Вопрос об углубленном изучении стадийности течения заболевания имеет, на наш взгляд, более важное значение. Разработка стадийности с определенным симптомокомплексом для каждой стадии важна не только для улучшения диагностики, но и для патогенетического лечения, так как для каждой стадии свойственны определенные патофизиологические изменения в организме ребенка, функциональные и морфологические изменения со стороны кишечника.
При сопоставлении полученных нами данных с классификацией И. Н. Осипова (1967), выделяющего три периода в течении инвагинации, оказалось, что между стадией сформировавшейся клинической картины и фазой тяжелых осложнений существует промежуточная стадия, названная нами — стадия начинающихся осложнений.
Таким образом, направленный анализ историй болезней, клинические наблюдения за детьми с инвагинацией кишечника, а также экспериментальные исследования выявили ряд общих закономерностей в течении заболевания, которые проявляются в четырех стадиях: первая — стадия начальных признаков инвагинации (до 12 ч); вторая: — стадия выраженной клинической картины (от 12 до 24 ч); третья — стадия начинающихся осложнений (от 24 до 48 ч); четвертая — стадия тяжелых осложнений (после 48 ч). Следует отметить, что временные границы указанных периодов в некоторой степени условны.
Прежде чем перейти к описанию клиники заболевания по стадиям, считаем целесообразным остановиться на характеристике классической картины острой инвагинации кишок у детей. Острая форма инвагинации характеризуется рядом патогномоничных для этого заболевания симптомов. Обычно приступ болей в животе начинается внезапно, среди полного здоровья, боли носят приступообразный характер, чаще всего они кратковременны (по 3 — 5 мин).

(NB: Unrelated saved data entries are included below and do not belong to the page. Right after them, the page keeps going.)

-- ==== Sys2Proof/Machine/Catalogue.lean ====
section
/-! DEFINITION. The Catalogue (chapter 1): what image records mean, how the catalogue is loaded from them, lookups,
term states, privileges and effective classes. -/

namespace Sys2Proof.Machine

/-! ### Image records (R144, R193) -/

/-- Kind byte of a HEADER record (R193). -/
def kindHeader : Nat := 1
/-- Kind byte of a CLASS record. -/
def kindClass : Nat := 2
/-- Kind byte of a POOL record. -/
def kindPool : Nat := 3
/-- Kind byte of a FEATURE record. -/
def kindFeature : Nat := 4
/-- Kind byte of a BUNDLE record. -/
def kindBundle : Nat := 5
/-- Kind byte of a TRAILER record. -/
def kindTrailer : Nat := 6

/-- The record's kind byte is the one given. -/
def ImageRecord.isKind (r : ImageRecord) (kind : Nat) : Bool := r.kind.toNat == kind

/-- The first byte of a body: the class, pool or slot index of a CLASS, POOL, FEATURE or BUNDLE record (R193). -/
def ImageRecord.index (r : ImageRecord) : Nat := field r.body 0 1

/-- The seconds a window length code stands for (R193). -/
def windowSeconds : Nat → Nat
  | 0 => 15
  | 1 => 30
  | 2 => 60
  | 3 => 120
  | 4 => 300
  | _ => 600

/-- A port class map entry: 0x80 is STRAP, any other value a class (R193). -/
def classMapEntry (n : Nat) : Option Class := if n = 0x80 then none else some (Fin.ofNat 4 n)

/-- A HEADER body (R193). -/
def headerOf (body : List Byte) : Header :=
  { issue := field body 0 4
    issueMinute := field body 4 4
    windowLength := windowSeconds (field body 8 1)
    windowMode := if (field body 9 1).testBit 0 then .strobe else .auto
    threshold := field body 10 1
    boundary := field body 11 1
    classMap := Quad.ofFn fun p => classMapEntry (field body (12 + p.val) 1)
    batchLimit := field body 16 1
    requestMode := if (field body 9 1).testBit 1 then .pulse else .level }

/-- A CLASS body (R193). -/
def privilegesOf (body : List Byte) : Privileges :=
  { admin := (field body 1 1).testBit 0, time := (field body 1 1).testBit 1 }

/-- A POOL body (R193). -/
def poolRecOf (body : List Byte) : PoolRec :=
  { capacity := field body 1 3
    allowance := field body 4 3
    watchEnable := field body 7 1 == 1
    threshold := field body 8 3
    taps := field body 11 1
    quorum := field body 12 1 }

/-- A FEATURE body (R193). -/
def featureOf (body : List Byte) : Feature :=
  { code := field body 1 2
    pool := Fin.ofNat 4 (field body 3 1)
    rate := field body 4 1
    scales := Quad.ofFn fun c => field body (5 + c.val) 1
    maxQuantity := field body 9 1
    termStart := field body 10 4
    termEnd := field body 14 4
    grace := field body 18 2
    metered := (field body 20 1).testBit 0
    overdraftOk := (field body 20 1).testBit 1
    queueable := (field body 20 1).testBit 2 }

/-- The eight line positions of a BUNDLE body, each a feature index and a base quantity (R193). -/
def bundlePositions (body : List Byte) : List (Nat × Nat) :=
  (List.range 8).map fun i => (field body (4 + 2 * i) 1, field body (5 + 2 * i) 1)

/-- The held lines of a BUNDLE body: the positions before the first 255 (R12). -/
def bundleLines (body : List Byte) : List BundleLine :=
  ((bundlePositions body).takeWhile fun x => x.1 != 255).map fun x => { feature := x.1, base := x.2 }

/-- A BUNDLE body (R193). -/
def bundleOf (body : List Byte) : Bundle :=
  { code := field body 1 2, rebate := field body 3 1, lines := bundleLines body }

/-- The body of the record of a kind with an index, among records (R145: at most one). -/
def bodyAt (rs : List ImageRecord) (kind index : Nat) : Option (List Byte) :=
  (rs.find? fun r => r.isKind kind && r.index == index).map (·.body)

/-- The header, class and pool records of a list of records (R1). -/
def headOf (rs : List ImageRecord) : ImageHead :=
  { header := headerOf (((rs.find? fun r => r.isKind kindHeader).map (·.body)).getD [])
    classes := Quad.ofFn fun c => privilegesOf ((bodyAt rs kindClass c.val).getD [])
    pools := Quad.ofFn fun k => poolRecOf ((bodyAt rs kindPool k.val).getD []) }

/-! ### Term states -/

/-- The term state of a feature at a value of the term clock (R14). -/
def Feature.termAt (f : Feature) (clock : Nat) : TermState :=
  if clock < f.termStart then .pending
  else if clock < f.termEnd then .active
  else if clock < f.termEnd + f.grace then .grace
  else .lapsed

/-- A slot with the term state of a clock value stored (R15). -/
def FeatureSlot.atClock (sl : FeatureSlot) (clock : Nat) : FeatureSlot :=
  { sl with term := sl.feature.map fun f => f.termAt clock }

/-- Every present slot's term state stored from a clock value (R15). -/
def Catalogue.atClock (c : Catalogue) (clock : Nat) : Catalogue :=
  { c with slots := c.slots.map fun sl => sl.atClock clock }

/-! ### Loading -/

/-- The catalogue that image records give, with the site flags that a function of the feature code gives each present
slot, and term states from a clock value (R18, R20). Empty slots take the default flags (R167). -/
def catalogueOf (rs : List ImageRecord) (clock : Nat) (flags : Nat → SiteFlags) : Catalogue :=
  { head := some (headOf rs)
    slots := (List.range Config.featureSlots).map fun i =>
      match (bodyAt rs kindFeature i).map featureOf with
      | none => FeatureSlot.empty
      | some f => { feature := some f, site := flags f.code, term := some (f.termAt clock) }
    bundles := (List.range Config.bundleSlots).map fun i => (bodyAt rs kindBundle i).map bundleOf }

/-- The catalogue after power-on or release of RESET, from the store's image area (R18): default site flags. -/
def loadCatalogue (image : Option (List ImageRecord)) (clock : Nat) : Catalogue :=
  match image with
  | none => Catalogue.absent
  | some rs => catalogueOf rs clock fun _ => SiteFlags.initial

/-! ### Lookups (R11, R13) -/

/-- The slot at an index (an index above 63 finds an empty slot). -/
def Catalogue.slot (c : Catalogue) (i : Nat) : FeatureSlot := c.slots.getD i FeatureSlot.empty

/-- The present content of the slot at an index (R11, by index). -/
def Catalogue.feature (c : Catalogue) (i : Nat) : Option Feature := (c.slot i).feature

/-- The slot's feature carries the code. -/
def FeatureSlot.hasCode (sl : FeatureSlot) (code : Nat) : Bool :=
  match sl.feature with
  | none => false
  | some f => f.code == code

/-- The index of the present slot holding a code (R11, by code). -/
def Catalogue.findCode (c : Catalogue) (code : Nat) : Option Nat := c.slots.findIdx? fun sl => sl.hasCode code

/-- The lowest present slot at or above an index (R11, from a slot). -/
def Catalogue.findFrom (c : Catalogue) (i : Nat) : Option Nat :=
  (List.range Config.featureSlots).find? fun j => decide (i ≤ j) && (c.feature j).isSome

/-- The present bundle holding a code (R13). -/
def Catalogue.findBundle (c : Catalogue) (code : Nat) : Option Bundle :=
  (c.bundles.find? fun b => match b with | none => false | some b => b.code == code).join

/-- The slot at an index is locked against site policy (R10). -/
def Catalogue.locked (c : Catalogue) (i : Nat) : Bool :=
  match c.head with
  | none => false
  | some h => decide (h.header.boundary ≤ i)

/-- The pool record of a pool, where there is one (R7). -/
def Catalogue.poolRec (c : Catalogue) (k : Pool) : Option PoolRec := c.head.map fun h => h.pools.get k

/-- The capacity of a pool; 0 where there is no pool record. -/
def Catalogue.capacity (c : Catalogue) (k : Pool) : Nat := ((c.poolRec k).map (·.capacity)).getD 0

/-- The overdraft allowance of a pool; 0 where there is no pool record. -/
def Catalogue.allowance (c : Catalogue) (k : Pool) : Nat := ((c.poolRec k).map (·.allowance)).getD 0

/-- The stored term state of a line's feature in a catalogue: none for a line of no slot (R63, R106). -/
def Catalogue.lineTerm (c : Catalogue) (l : Line) : Option TermState := l.index.bind fun i => (c.slot i).term

/-- A property of the feature a line refers to; false for a line of no present slot. -/
def Catalogue.lineHas (c : Catalogue) (l : Line) (f : Feature → Bool) : Bool :=
  match l.index.bind c.feature with
  | none => false
  | some x => f x

/-! ### Device state, classes and privileges -/

/-- An image is active: SERVING (R136). -/
def Catalogue.serving (c : Catalogue) : Bool := c.head.isSome

/-- The device state is SERVING (R136). -/
def State.serving (s : State) : Bool := s.cat.serving

/-- The strap class of a port's pins: twice the level of PCLn1 plus the level of PCLn0, high counting as 1 (R4). -/
def strapClassOf (x : Straps) : Class := Fin.ofNat 4 (2 * x.pcl1.toNat + x.pcl0.toNat)

/-- The effective class of a port from its strap class and the class map (R5). -/
def effectiveClass (head : Option ImageHead) (strap : Class) (p : Port) : Class :=
  match head with
  | none => strap
  | some h => (h.header.classMap.get p).getD strap

/-- The privileges a basis gives: both in NO_IMAGE, else those of the effective class (R3, R5). -/
def Basis.privileges (b : Basis) : Privileges :=
  match b.catalogue.head with
  | none => { admin := true, time := true }
  | some h => h.classes.get b.effClass

/-- The basis is a catalogue in SERVING. -/
def Basis.serving (b : Basis) : Bool := b.catalogue.serving

/-- A request for the command that waits at the completion of an activation is carried out after it: a CHECKOUT and a
HEARTBEAT, judged by the catalogue they were taken under (R57, R108), and the two commands that read no catalogue. A
request for any other command is finished before the completion replaces the catalogue (R1, R152, R169; log 4). -/
def outlasts (c : Command) : Bool :=
  match c with
  | .checkout | .heartbeat | .readNotice | .setNotice => true
  | .returnCheckout | .returnTag | .releasePort | .queryCheckout | .cancelWait | .queryWait
  | .queryFeature | .queryPool | .timeAssert | .windowClose
  | .stageBegin | .stageRecord | .stageFinish | .activate | .stageAbort
  | .policyStage | .policyApply | .setCeiling | .setShare
  | .journalStatus | .identify => false

/-- The active catalogue and a port's effective class. -/
def State.activeBasis (s : State) (p : Port) : Basis := { catalogue := s.cat, effClass := (s.ports.get p).effClass }

/-- What a request is judged by: the catalogue and effective class it was taken under, which are the active ones unless a
completion has come in between (R1, R5, R6, R57). -/
def State.basis (s : State) (r : Request) : Basis :=
  if outlasts r.command then r.under.getD (s.activeBasis r.port) else s.activeBasis r.port

end Sys2Proof.Machine
end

От болей ребенок становится беспокойным, плачет, принимает коленно-локтевое положение, лежа на спине сучит ножками, отказывается от груди матери. Во время приступа болей ребенок бледнеет, покрывается холодным потом. Следующий приступ болей появляется в разные сроки и длится 3 — 10 мин. Между приступами болей наступает светлый промежуток, который длится в среднем от 5 до 20 мин. В этот промежуток ребенок совершенно успокаивается.
Одновременно с болью или через небольшой промежуток времени с начала заболевания появляется рвота. В первые часы рвота носит рефлекторный характер и рвотные массы состоят из пищи, затем появляется примесь желчи, а в запущенных случаях рвота бывает с каловым запахом.
Наблюдается задержка стула и газов вначале динамического характера, а в последующем механического. Через 4 — 8 ч с начала заболевания появляется кровь в стуле. Вначале отмечается поступление слизи, окрашенной кровью, в результате чего образуется стул типа «малинового желе».
В первые сутки возможно поступление крови алого цвета или сгустков. В последующем кровь в стуле приобретает темную окраску, выделения бывают в большом количестве без каловых масс с обязательным наличием слизи, гнилостного запаха — стул типа «мясных помоев». Характер стула объясняется степенью нарушения кровообращения в стенке ущемленной кишки.
Первоначально нарушается венозный отток крови из ущемленного отдела кишки продолжающееся поступление артериальной крови ведет к нарастанию гипертензии в сосудах пораженной кишки, нарушению проницаемости сосудистой стенки. Клинически это проявляется наличием более алой крови в стуле. Позднее полное нарушение кровообращения в кишечной стенке сопровождается выделением в кишку крови темного цвета (Гаврюшов и др., 1977).
В начале заболевания живот правильной формы, мягкий, безболезненный. Затем появляется вздутие, болезненность при пальпации. Пальпировать инвагинат через брюшную стенку удается в момент затишья в вид колбасовидной эластичной, подвижной опухоли; она болезненна и меняет свое местоположение в зависимости от давности заболевания.
Как мы уже отмечали, клиническая картина инвагинации кишок у детей подвержена значительным изменениям в зависимости от сроков, прошедших от начала заболевания.